/-- R171 to R181: the input port, the battery connection and reverse boost. That P2 of more CK than 16 bits hold is a free value is
the model's choice: log entry 14 (DESIGN CHOICE). Where it else goes beyond the rules it is the model's choice or reading: log
entries 3, 34. -/
def Obligations.PowerPath : Prop :=
  ∀ (e : Eng) (v : Half) (rev rise bid ended : Bool) (ck : Nat) (s : State), domOn s 1 = true →
    let q := s.chg
    let p := s.chp
    let logs (t : State) (typ : Nat) (pay : List Nat) : Prop := s.fbk.ring.length < 256 → s.fbk.drops = 0 → s.svy.svfsel = 0 →
      ∃ r : FbRec, t.fbk.ring = s.fbk.ring ++ [{ r := r, written := false }] ∧ r.src = 6 ∧ r.typ = typ ∧ r.p = pay
    let off (t : State) : Prop := t.chg.gates = 0 ∧ t.chg.mode = 0 ∧ t.chp.acg = false ∧ t.chp.attached = false ∧ t.chp.blocked = true
    let joined (t : State) (pack : Nat) : Prop := t.chp = { p with batg := true, isol := false, insPack := none, insDue := (if q.st = 3 then some pack else none), remSecond := false }
      ∧ t.chg.timer = 0 ∧ t.chg.pre = 0 ∧ (q.st = 3 → t.fbk = s.fbk) ∧ (q.st ≠ 3 → logs t 0x08 [pack])
    let stopsAt (i : Instr) (cause : Nat) : Prop := Does i s (fun t => t.chg.rbStop = cause ∧ t.chg.rb = q.rb ∧ t.chg.gates = q.gates)
    (q.rb = 0 → 3300 ≤ v.toNat → v.toNat ≤ 20 * chgLive s 0x2E → exec (.acgOn v) s = .next { s with chp := { p with vinOk := true, blocked := false, acg := p.acg || q.en } })
    ∧ (p.acg = true → p.attached = false → q.rb = 0 → Does (.inputAttach v) s (fun t => t.chp = { p with attached := true } ∧ t.chg = { q with cis := t.chg.cis } ∧ logs t 0x09 [v.toNat]))
    ∧ (q.rb = 0 → p.acg = true ∨ p.vinOk = true → Does (.inputLost rev) s (fun t => off t ∧ t.chp.vinOk = rev ∧ t.chg.st = q.st ∧ logs t 0x0A [if rev then 2 else 1]))
    ∧ (q.rb = 0 → Does (.inputOv v) s (fun t => off t ∧ t.chp.vinOk = false ∧ t.chg.flt = q.flt ||| 0x10 ∧ logs t 0x0B [v.toNat]))
    ∧ (p.isol = false ∨ p.insPack.isSome = true → (bid = true ∧ (chgLive s 0x3A).testBit 0 = true) ∨ (rise = true ∧ chgLive s 0x3D ≠ 0 ∧ (q.st = 4 ∨ q.st = 5)) → Does (.battRemoved rise bid v false ended) s (fun t =>
        t.chp.isol = true ∧ t.chp.batg = false ∧ t.chp.insPack = none ∧ t.chg.gates = (if q.mode ≠ 0 ∧ ended = false ∧ q.gates = startGates (q.rb ≠ 0) q.mode then endGates (q.rb ≠ 0) q.mode else q.gates) ∧ t.chg.timer = 0 ∧ t.chg.exp1 = false ∧ t.chg.termHeld = false ∧ t.chp.vsysTgt = v.toNat ∧ t.chp.remVsys = v.toNat))
    ∧ (p.isol = true → p.remSecond = true → secondActive s = true → ck ≤ (if s.clk.ckPll = true then 240000 else 24000) → Does (.battRemovedSecond ck) s (fun t =>
        t.chp = { p with remSecond := false } ∧ t.chg = q ∧ logs t 0x07 [3 - p.remP0, p.remVsys, reg16 ck]))
    ∧ (p.isol = true → p.insPack = none → inputValid s = true → exec (.battInserted v) s = .next { s with chp := { p with insPack := some v.toNat } })
    ∧ (p.isol = true → p.insPack = none → inputValid s = false → Does (.battInserted v) s (fun t => joined t v.toNat))
    ∧ (∀ k, p.isol = true → p.insPack = some k → Does .batgReconnect s (fun t => joined t k))
    ∧ (EngMay s e 0xC04 true → rbFails s = 0 → q.rb = 0 → Does (.rbgo e) s (fun t => t.chg = { q with rb := 1, rbStop := 0 } ∧ t.chp.acg = false ∧ t.chp.attached = false
        ∧ t.chp.rbTgt = 0 ∧ t.fbk = s.fbk))
    ∧ (∀ f, EngMay s e 0xC04 true → rbFails s = f → f ≠ 0 → Does (.rbgo e) s (fun t => t.chg.rb = q.rb ∧ t.chg.flt = q.flt ||| 0x200 ∧ t.chp = p ∧ logs t 0x10 [f]))
    ∧ (q.rb = 1 → q.st ≠ 0xD → p.acg = true → Does .rbStart s (fun t => t.chg.rb = 2 ∧ t.chg.st = 0xD ∧ t.chp.acg = true ∧ logs t 0x0D [chgLive s 0x45]))
    ∧ (EngMay s e 0xC04 true → q.rb ≠ 0 → q.rbStop = 0 → stopsAt (.rbstop e) 1)
    ∧ (EngMay s e 0xC04 true → rbFails s = 0 → q.rb ≠ 0 → exec (.rbgo e) s = .next s)
    ∧ (q.rb ≠ 0 → q.rbStop = 0 → stopsAt .rbBackdrive 6 ∧ stopsAt .rbOverload 7 ∧ Does .rbOverload s (fun t => t.chg.flt = q.flt ||| 0x40))
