-- ==== Sys2Proof/Laws/KeepsEngine.lean ====
section
/-! SUPPORT. Each shared operation keeps the queue and the canonical memories: the engines, DCT, PRT and the I/O fabric. -/

namespace Sys2Proof.Machine

theorem putEng_keeps {z : State} {e : Fin 6} {q : Ceng} {s : State} (hk : Keeps z s) : Keeps z (putEng e q s) := by
  unfold putEng
  with_reducible repeat' first | assumption | apply Keeps.ite | simp only [↓Keeps.upd_iff]

theorem svcDrop_keeps {z : State} {e : Fin 6} {s : State} (hk : Keeps z s) : Keeps z (svcDrop e s) := by
  unfold svcDrop
  with_reducible repeat' first | assumption | apply Keeps.ite | simp only [↓Keeps.upd_iff] | apply setHintP_keeps
                               | refine Keeps.foldl _ ?_ (fun _ _ => ?_) | exact Keeps.refl _

theorem engStop_keeps {z : State} {e : Fin 6} {cause : Nat} {addr : Nat} {s : State} (hk : Keeps z s) : Keeps z
    (engStop e cause addr s) := by
  unfold engStop
  with_reducible repeat' first | assumption | apply Keeps.ite | simp only [↓Keeps.upd_iff] | apply putEng_keeps
                               | apply logRec_keeps | apply svcDrop_keeps

theorem kickStop_keeps {z : State} {e : Fin 6} {pc : Nat} {s : State} (hk : Keeps z s) : Keeps z (kickStop e pc s)
    := by
  unfold kickStop
  with_reducible repeat' first | assumption | apply Keeps.ite | simp only [↓Keeps.upd_iff] | apply engStop_keeps

theorem engEnter_keeps {z : State} {e : Fin 6} {f : TrapFrame} {s : State} (hk : Keeps z s) : Keeps z (engEnter e f
    s) := by
  unfold engEnter
  with_reducible repeat' first | assumption | apply Keeps.ite | simp only [↓Keeps.upd_iff] | apply putEng_keeps

theorem engTrap_keeps {z : State} {e : Fin 6} {vec : Nat} {word : Nat} {addr : Nat} {info : Nat} {s : State} (hk :
    Keeps z s) : Keeps z (engTrap e vec word addr info s) := by
  unfold engTrap
  with_reducible repeat' first | assumption | apply Keeps.ite | simp only [↓Keeps.upd_iff] | refine stopOnEdge_keeps (fun _ _ h => engStop_keeps h) ?_
                               | apply engEnter_keeps

theorem engSwTrap_keeps {z : State} {e : Fin 6} {word : Nat} {s : State} (hk : Keeps z s) : Keeps z (engSwTrap e
    word s) := by
  unfold engSwTrap
  with_reducible repeat' first | assumption | apply Keeps.ite | simp only [↓Keeps.upd_iff] | refine stopOnEdge_keeps (fun _ _ h => engStop_keeps h) ?_
                               | apply engEnter_keeps

theorem engIrq_keeps {z : State} {e : Fin 6} {word : Nat} {s : State} (hk : Keeps z s) : Keeps z (engIrq e word s)
    := by
  unfold engIrq
  with_reducible repeat' first | assumption | apply Keeps.ite | refine stopOnEdge_keeps (fun _ _ h => kickStop_keeps h) ?_
                               | apply engEnter_keeps | dsimp only | split
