theorem modeAsk_keeps {z : State} {m : Mst} {tgt : Nat} {newer : Bool} {s : State} (hk : Keeps z s) : Keeps z
    (modeAsk m tgt newer s) := by
  unfold modeAsk
  with_reducible repeat' first | assumption | apply Keeps.ite | simp only [↓Keeps.upd_iff]
                               | refine mstAct_keeps (fun _ _ => ?_) ?_ | apply mstWrite_keeps

theorem snapAsk_keeps {z : State} {m : Mst} {same : Bool} {s : State} (hk : Keeps z s) : Keeps z (snapAsk m same s)
    := by
  unfold snapAsk
  exact mstWrite_keeps hk

theorem bookClearAsk_keeps {z : State} {m : Mst} {v : Nat} {same : Bool} {s : State} (hk : Keeps z s) : Keeps z
    (bookClearAsk m v same s) := by
  unfold bookClearAsk
  with_reducible repeat' first | assumption | apply Keeps.ite | simp only [↓Keeps.upd_iff] | apply mstWrite_keeps
                               | refine mstAct_keeps (fun _ _ => ?_) ?_ | apply clearBook_keeps | dsimp only | split

theorem hostRelease_keeps {z : State} {p : Port} {priv : Bool} {sent : Bool} {s : State} (hk : Keeps z s) : Keeps z
    (hostRelease p priv sent s) := by
  unfold hostRelease
  with_reducible repeat' first | assumption | apply Keeps.ite | apply Keeps.ite_fst | simp only [↓Keeps.upd_iff]
                               | refine hostTry_keeps (fun _ _ => ?_) ?_ | apply mbReleaseSent_keeps
                               | apply hostWrite_keeps

theorem engReleaseAsk_keeps {z : State} {e : Eng} {sent : Bool} {s : State} (hk : Keeps z s) : Keeps z
    (engReleaseAsk e sent s) := by
  unfold engReleaseAsk
  with_reducible repeat' first | assumption | apply Keeps.ite | simp only [↓Keeps.upd_iff]
                               | refine engAct_keeps (fun _ _ => ?_) ?_ | apply engReleaseSent_keeps
                               | apply engWrite_keeps

theorem lockArbitrate_keeps {z : State} {who : List Mst} {s : State} (hk : Keeps z s) : Keeps z (lockArbitrate who
    s) := by
  unfold lockArbitrate
  with_reducible repeat' first | assumption | apply Keeps.ite | apply lockContend_keeps
                               | refine Keeps.foldl _ ?_ (fun _ _ => ?_) | exact Keeps.refl _

theorem lockRead_keeps {z : State} {m : Mst} {others : List Mst} {s : State} (hk : Keeps z s) : Keeps z (lockRead m
    others s) := by
  unfold lockRead
  with_reducible repeat' first | assumption | apply Keeps.ite | apply mstRead_keeps | apply lockArbitrate_keeps
                               | refine Keeps.foldl _ ?_ (fun _ _ => ?_) | exact Keeps.refl _

theorem vtPut_keeps {z : State} {m : Mst} {n : Fin 4} {v : Nat} {s : State} (hk : Keeps z s) : Keeps z (vtPut m n v
    s) := by
  unfold vtPut
  with_reducible repeat' first | assumption | apply Keeps.ite | simp only [↓Keeps.upd_iff] | apply engWrite_keeps
                               | apply hostWrite_keeps | dsimp only | split

theorem tractPut_keeps {z : State} {e : Eng} {mask : Nat} {ins : Vector Int 4} {s : State} (hk : Keeps z s) : Keeps
    z (tractPut e mask ins s) := by
  unfold tractPut
  with_reducible repeat' first | assumption | apply Keeps.ite | simp only [↓Keeps.upd_iff] | apply engWrite_keeps

theorem ovpPut_keeps {z : State} {e : Eng} {cells : Vector Int 5} {s : State} (hk : Keeps z s) : Keeps z (ovpPut e
    cells s) := by
  unfold ovpPut
  with_reducible repeat' first | assumption | apply Keeps.ite | simp only [↓Keeps.upd_iff] | apply engWrite_keeps
                               | apply cellsNow_keeps

theorem rtcHoldPut_keeps {z : State} {m : Mst} {b : Bool} {s : State} (hk : Keeps z s) : Keeps z (rtcHoldPut m b s)
    := by
  unfold rtcHoldPut
  with_reducible repeat' first | assumption | apply Keeps.ite | simp only [↓Keeps.upd_iff] | apply engWrite_keeps
                               | apply hostWrite_keeps | dsimp only | split

theorem rtcFieldPut_keeps {z : State} {m : Mst} {n : Fin 7} {v : Nat} {s : State} (hk : Keeps z s) : Keeps z
    (rtcFieldPut m n v s) := by
  unfold rtcFieldPut
  with_reducible repeat' first | assumption | apply Keeps.ite | simp only [↓Keeps.upd_iff] | apply engWrite_keeps
                               | apply hostWrite_keeps | dsimp only | split

theorem rtcSecond_keeps {z : State} {s : State} (hk : Keeps z s) : Keeps z (rtcSecond s) := by
  unfold rtcSecond
  with_reducible repeat' first | assumption | apply Keeps.ite | simp only [↓Keeps.upd_iff] | apply rtcTick_keeps

theorem gpioChange_keeps {z : State} {v : BitVec 4} {s : State} (hk : Keeps z s) : Keeps z (gpioChange v s) := by
  unfold gpioChange
  with_reducible repeat' first | assumption | apply Keeps.ite | simp only [↓Keeps.upd_iff] | apply gpioPins_keeps

theorem supplyChange_keeps {z : State} {b : Fin 6} {up : Bool} {s : State} (hk : Keeps z s) : Keeps z (supplyChange
    b up s) := by
  unfold supplyChange
  with_reducible repeat' first | assumption | apply Keeps.ite | simp only [↓Keeps.upd_iff] | apply bankSupply_keeps

theorem tapClock_keeps {z : State} {tms : Bool} {ir : TapIr} {s : State} (hk : Keeps z s) : Keeps z (tapClock tms ir s) := by
  unfold tapClock
  with_reducible repeat' first | assumption | apply Keeps.ite | simp only [↓Keeps.upd_iff]

theorem tapReset_keeps {z : State} {low : Bool} {s : State} (hk : Keeps z s) : Keeps z (tapReset low s) := by
  unfold tapReset
  with_reducible repeat' first | assumption | apply Keeps.ite | simp only [↓Keeps.upd_iff]

theorem kickTick_keeps {z : State} {s : State} {e : Fin 6} (hk : Keeps z s) : Keeps z (kickTick s e) := by
  unfold kickTick
  exact Keeps.ite (stopOnEdge_keeps (fun _ _ h => kickStop_keeps h) hk) hk

theorem kicksTick_keeps {z : State} {s : State} (hk : Keeps z s) : Keeps z (kicksTick s) := by
  unfold kicksTick
  with_reducible repeat' first | assumption | apply Keeps.ite | simp only [↓Keeps.upd_iff]
                               | apply kickTick_keeps
                               | refine Keeps.foldl _ ?_ (fun _ _ => ?_) | exact Keeps.refl _

theorem ckTick_keeps {z : State} {s : State} (hk : Keeps z s) : Keeps z (ckTick s) := by
  unfold ckTick
  with_reducible repeat' first | assumption | apply Keeps.ite | simp only [↓Keeps.upd_iff] | apply kicksTick_keeps

end Sys2Proof.Machine
end

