theorem lightAt_lgtKeyRecord {conf : BitVec 480} {r : KeyRec} {press : Bool} (hd : domOn s 6 = true) (hi : i < 384)
    (hp : r.typ = 3 → press = !conf.getLsbD r.pos) : lightAt (lgtKeyRecord r.typ r.pos press s).lgb.keys i
      = if lightsLed s i r then lightStep conf (fallFrom s) (lightAt s.lgb.keys i) r else lightAt s.lgb.keys i := by
  unfold lgtKeyRecord lightsLed
  generalize lgtLive s (0x20000 + r.pos) = j
  by_cases hj : j = i
  · subst hj
    have hn : ¬ 384 ≤ j := Nat.not_le.mpr hi
    by_cases h1 : r.typ = 1
    · simp [h1, hd, hn, lightAt, lightStep, lightsUp, lightsFall, getLsbD_ledOn hi, spGet_fade]
    by_cases h4 : r.typ = 4
    · simp [h4, hd, hn, lightAt, lightStep, lightsUp, lightsFall, getLsbD_ledOn hi, getLsbD_ledOff hi, spGet_fade]
    by_cases h25 : r.typ = 2 ∨ r.typ = 5
    · cases hl : s.lgb.keys.lit.getLsbD j <;> rcases h25 with h | h <;>
        simp [h, hd, hn, hl, lightAt, lightStep, lightsUp, lightsFall, getLsbD_ledOff hi, fadeStart, fallFrom, spGet_fade]
    by_cases h3 : r.typ = 3
    · rw [hp h3]
      cases hc : conf.getLsbD r.pos <;>
        simp [h3, hd, hn, hc, lightAt, lightStep, lightsUp, lightsFall, getLsbD_ledOn hi, getLsbD_ledOff hi, spGet_fade]
    · obtain ⟨h2, h5⟩ := not_or.mp h25
      have hr : ¬ (1 ≤ r.typ ∧ r.typ ≤ 5) := by omega
      simp [hd, hn, h1, h2, h3, h4, h5, hr]
  · have hm : decide (1 ≤ r.typ ∧ r.typ ≤ 5 ∧ j = i) = false := by simp [hj]
    rw [hm, if_neg Bool.false_ne_true]
    dsimp only
    repeat' split
    all_goals simp [lightAt, fadeStart, getLsbD_ledOn hi, getLsbD_ledOff hi, spGet_fade, hj]

/-- What the records of one LED, in order, leave: with none nothing changes, the last one says whether it shines, and one alone that
lets it fall says from where. -/
theorem lightStep_foldl {conf : BitVec 480} {fall : Rat} {l : List KeyRec} {a b : KeyLit} (h : b = l.foldl (lightStep conf fall) a) :
    (l = [] → b.lit = a.lit ∧ b.prov = a.prov ∧ b.fade = a.fade)
    ∧ (∀ m r, l = m ++ [r] → b.lit = lightsUp conf r ∧ b.prov = decide (r.typ = 1) ∧ (lightsFall r = false → b.fade = 0))
    ∧ (∀ r, l = [r] → lightsFall r = true → b.fade = if a.lit then fall else a.fade) := by
  subst h
  refine ⟨fun h => ?_, fun m r h => ?_, fun r h hr => ?_⟩
  · subst h
    exact ⟨rfl, rfl, rfl⟩
  · subst h
    rw [List.foldl_append]
    exact ⟨rfl, rfl, fun hr => by simp [lightStep, hr]⟩
  · subst h
    simp [lightStep, hr]

/-- A record as KSC sends it says of a CANCEL what conf says. -/
def CancelsBy (conf : BitVec 480) (x : Nat × Nat × Bool) : Prop := x.1 = 3 → x.2.2 = !conf.getLsbD x.2.1

theorem keyRecord_lgb (typ pos : Nat) (press : Bool) (s : State) : (keyRecord typ pos press s).lgb = (lgtKeyRecord typ pos press s).lgb := by
  rw [keyRecord]
  dsimp only
  split
  · rfl
  · split
    · rfl
    · rw [(logRec_recorded _ _ _ _).lgb]

theorem emitKeyRecs_lgb (rs : List (Nat × Nat × Bool)) (s : State) : (emitKeyRecs rs s).lgb = (keyRecords rs s).lgb := by
  have h (made : Bool) (n : Nat) (s : State) : (keyFlag made n s).lgb = s.lgb := by
    unfold keyFlag
    split
    · exact (setHint_recorded n _).lgb
    · rfl
  rw [emitKeyRecs_eq, h, h]

/-- The light of a LED after records: each that acts on it, in order. -/
theorem lightAt_keyRecords {conf : BitVec 480} {rs : List (Nat × Nat × Bool)} (hd : domOn s 6 = true) (hi : i < 384)
    (hp : ∀ x ∈ rs, CancelsBy conf x) (q : BitVec 16) : lightAt (keyRecords rs s).lgb.keys i
      = ((rs.map (asKeyRec q)).filter (lightsLed s i)).foldl (lightStep conf (fallFrom s)) (lightAt s.lgb.keys i) := by
  induction rs generalizing s with
  | nil => rfl
  | cons x rs ih =>
    have hb := keyRecord_beyond x.1 x.2.1 x.2.2 s
    have hl (k : Nat) : lgtLive (keyRecord x.1 x.2.1 x.2.2 s) k = lgtLive s k := by rw [lgtLive, hb.lgt]; rfl
    have h1 : lightsLed (keyRecord x.1 x.2.1 x.2.2 s) i = lightsLed s i := funext fun r => by rw [lightsLed, hl]; rfl
    have h2 : fallFrom (keyRecord x.1 x.2.1 x.2.2 s) = fallFrom s := by rw [fallFrom, hl]; rfl
    have h3 : lightAt (keyRecord x.1 x.2.1 x.2.2 s).lgb.keys i = if lightsLed s i (asKeyRec q x)
        then lightStep conf (fallFrom s) (lightAt s.lgb.keys i) (asKeyRec q x) else lightAt s.lgb.keys i := by
      rw [keyRecord_lgb]
      exact lightAt_lgtKeyRecord (r := asKeyRec q x) hd hi (hp x (List.mem_cons_self ..))
    have hi := ih (s := keyRecord x.1 x.2.1 x.2.2 s) (by rw [hb.domOn, hd]) fun y hy => hp y (List.mem_cons_of_mem _ hy)
    rw [h1, h2, h3] at hi
    rw [keyRecords, List.foldl_cons, ← keyRecords, hi, List.map_cons, List.filter_cons]
    split <;> rfl

/-- While D6 is off no record touches LGT. -/
theorem keyRecords_dark (rs : List (Nat × Nat × Bool)) (hd : domOn s 6 = false) : (keyRecords rs s).lgb = s.lgb := by
  induction rs generalizing s with
  | nil => rfl
  | cons x rs ih =>
    have h : (keyRecord x.1 x.2.1 x.2.2 s).lgb = s.lgb := by simp [keyRecord_lgb, lgtKeyRecord, hd]
    rw [keyRecords, List.foldl_cons, ← keyRecords, ih (by rw [(keyRecord_beyond _ _ _ s).domOn, hd]), h]

/-! ### The end of the key lights (R131) -/

/-- The fall of LED j as its light ends: none for a provisional light. -/
def fadeEnd (s : State) (m : Sparse Rat) (j : Nat) : Sparse Rat :=
  if s.lgb.keys.provLit.getLsbD j then spSet 0 m j 0 else if s.lgb.keys.lit.getLsbD j then fadeStart s j m else m

theorem fadeEnd_self (m : Sparse Rat) (j : Nat) : spGet 0 (fadeEnd s m j) j
    = if s.lgb.keys.provLit.getLsbD j then 0 else if s.lgb.keys.lit.getLsbD j then fallFrom s else spGet 0 m j := by
  rw [fadeEnd]
  split
  · simp [spGet_fade]
  · split <;> simp [fadeStart, fallFrom, spGet_fade]

theorem fadeEnd_ne (m : Sparse Rat) {j : Nat} (h : j ≠ i) : spGet 0 (fadeEnd s m j) i = spGet 0 m i := by
  rw [fadeEnd]
  split
  · simp [spGet_fade, h]
  · split <;> simp [fadeStart, spGet_fade, h]

theorem keyLightEnd_keys (hd : domOn s 6 = true) : (keyLightEnd s).lgb.keys
    = { lit := 0, provLit := 0, fade := (upTo 384).foldl (fadeEnd s) s.lgb.keys.fade } := by
  rw [keyLightEnd, if_neg (by simp [hd])]
  rfl

theorem keyLightEnd_lightAt (hd : domOn s 6 = true) (hi : i < 384) : lightAt (keyLightEnd s).lgb.keys i =
    { lit := false, prov := false
      fade := if s.lgb.keys.provLit.getLsbD i then 0 else if s.lgb.keys.lit.getLsbD i then fallFrom s else spGet 0 s.lgb.keys.fade i } := by
  have h := foldl_at (f := fadeEnd s) (obs := fun m => spGet 0 m i) (fun m j h => fadeEnd_ne m h) (fun m n e => by simp only [fadeEnd_self, e])
    (upTo_nodup 384) s.lgb.keys.fade
  rw [if_pos (mem_upTo.mpr hi), fadeEnd_self] at h
  rw [keyLightEnd_keys hd, ← h]
  simp [lightAt]

end Sys2Proof.Machine
end

section
/-! SUPPORT. The end of a sample (02 R53, R55, R71): the ghosts, the wake of a key, the next line and the end of the frame; and the sample
as a whole. -/

namespace Sys2Proof.Machine

variable {s t u v : State} {k : Nat}

/-! ### Ghosts (R71) -/

/-- The reported rectangles by age: those that stay, then the new ones. -/
def ghostRects (s : State) : List Rect :=
  s.ksc.rects.filter (fun r => (rectList s s.ksc.plane).contains r) ++ (rectList s s.ksc.plane).filter (fun r => !s.ksc.rects.contains r)

/-- The numbers that GHOST shows change. -/
def ghostChanges (s : State) : Bool :=
  s.ksc.rects.length ≠ (ghostRects s).length || s.ksc.whcnt ≠ popcount 480 s.ksc.plane.withheld.toNat

theorem ghostUpdate_ksc (s : State) : (ghostUpdate s).ksc = { s.ksc with
    rects := ghostRects s, whcnt := popcount 480 s.ksc.plane.withheld.toNat
    gtag := if s.ksc.rects.head? ≠ (ghostRects s).head? then s.ksc.gtag + 1 else s.ksc.gtag
    kis := if ghostChanges s then s.ksc.kis ||| 4 else s.ksc.kis } := by
  unfold ghostUpdate
  dsimp only
  rw [apply_ite State.ksc, (setHint_recorded 2 _).ksc, ite_self]
  simp only
  rfl

theorem ghostChanges_of (h : popcount 480 s.ksc.plane.withheld.toNat ≠ s.ksc.whcnt ∨ (ghostRects s).length ≠ s.ksc.rects.length) :
    ghostChanges s = true := by
  rw [ghostChanges, Bool.or_eq_true]
  exact h.symm.imp (fun h => decide_eq_true h.symm) (fun h => decide_eq_true h.symm)

theorem ghostUpdate_beyond (s : State) : Beyond s (ghostUpdate s) := by
  unfold ghostUpdate
  dsimp only
  split
  · exact ((Beyond.refl s).upd _ s.lgb).trans (setHint_recorded 2 _).beyond
  · exact (Beyond.refl s).upd _ s.lgb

########################################

WHAT THE EXERCISE ASKS — Pull every line containing the word "press" out of the listing.

ANSWER TO THIS TASK —
theorem lightAt_lgtKeyRecord {conf : BitVec 480} {r : KeyRec} {press : Bool} (hd : domOn s 6 = true) (hi : i < 384)
    (hp : r.typ = 3 → press = !conf.getLsbD r.pos) : lightAt (lgtKeyRecord r.typ r.pos press s).lgb.keys i
theorem keyRecord_lgb (typ pos : Nat) (press : Bool) (s : State) : (keyRecord typ pos press s).lgb = (lgtKeyRecord typ pos press s).lgb := by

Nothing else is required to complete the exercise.